● Brief
Below are the entries; return every line among them that holds the word "accumulator".

-------

-- ==== Sys2Proof/Machine/FrameDecoder.lean ====
section
/-! DEFINITION. The frame decoder, the accumulator, the end of a decode and the READ command (spec/43_decoder.md). -/
namespace Sys2Proof.Machine

/-- `DecEntry()` (R180). -/
def decEntry (w : Block) : Block := { w with acc := 0 }

/-- `ReadStart()` (R191). -/
def readStart (p : Params) (r w : Block) : Block :=
  if intervalBusy p r then
    if r.frameValid then complete .ok { w with cached := true }
    else complete .busy w
  else decEntry (startSeq .dec w)

/-- `LeadEnd(d)` with `mode = 0` (R181): the duration is not recorded. -/
def decLeadEnd (w : Block) : Block := { w with phase := .settle, cnt := 0 }

/-- The frame accumulator (R183): the held bits move up one place and the sample enters at bit 0. -/
def shiftIn (acc : Frame) (lvl : Bool) : Frame := acc.extractLsb' 0 39 ++ bit lvl

/-- `SettleStep(s)` (R182). -/
def settleStep (p : Params) (lvl : Bool) (r w : Block) : Block :=
  let c := r.cnt + 1
  if c.toNat = p.settleUs then
    { w with acc := shiftIn r.acc lvl, bitcnt := r.bitcnt + 1, phase := .wHigh, cnt := 0 }
  else { w with cnt := c }

/-- `DecodeDone()` (R185). -/
def decodeDone (r w : Block) : Block :=
  let w' := { w with lineOe := true, lineOut := true, csCalc := checksum r.acc }
  if checksumOk r.acc then complete .ok { w' with frame := r.acc, frameValid := true }
  else complete .checksumError w'

/-- `HighEnd(d)` with `mode = 0` (R184). -/
def decHighEnd (r w : Block) : Block :=
  if r.bitcnt = 40 then decodeDone r w else { w with phase := .wLead, cnt := 0 }

/-- `DecTimeout(g)` (R190). -/
def decTimeout (g : Stage) (w : Block) : Block := complete (.terr g) w

/-- `ReadEntry()` (R192). -/
def readEntry (p : Params) (r w : Block) : Block :=
  if r.calDone = false then beginEntry p (poweredOn r) r w else readStart p r w

/-- The dispatch tick of READ (R192; spec/44_lifecycle.md R211). -/
def readDispatch (p : Params) (r : Block) : Block := readEntry p r (dispatchWrites 3 r)

/-- READ at its dispatch tick (R192). -/
def execRead (s : State) : Host.Outcome State Fault Refusal := .next (onBlock (readDispatch Config.params) s)

end Sys2Proof.Machine
end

-------

● Result for this task
/-! DEFINITION. The frame decoder, the accumulator, the end of a decode and the READ command (spec/43_decoder.md). -/
/-- The frame accumulator (R183): the held bits move up one place and the sample enters at bit 0. -/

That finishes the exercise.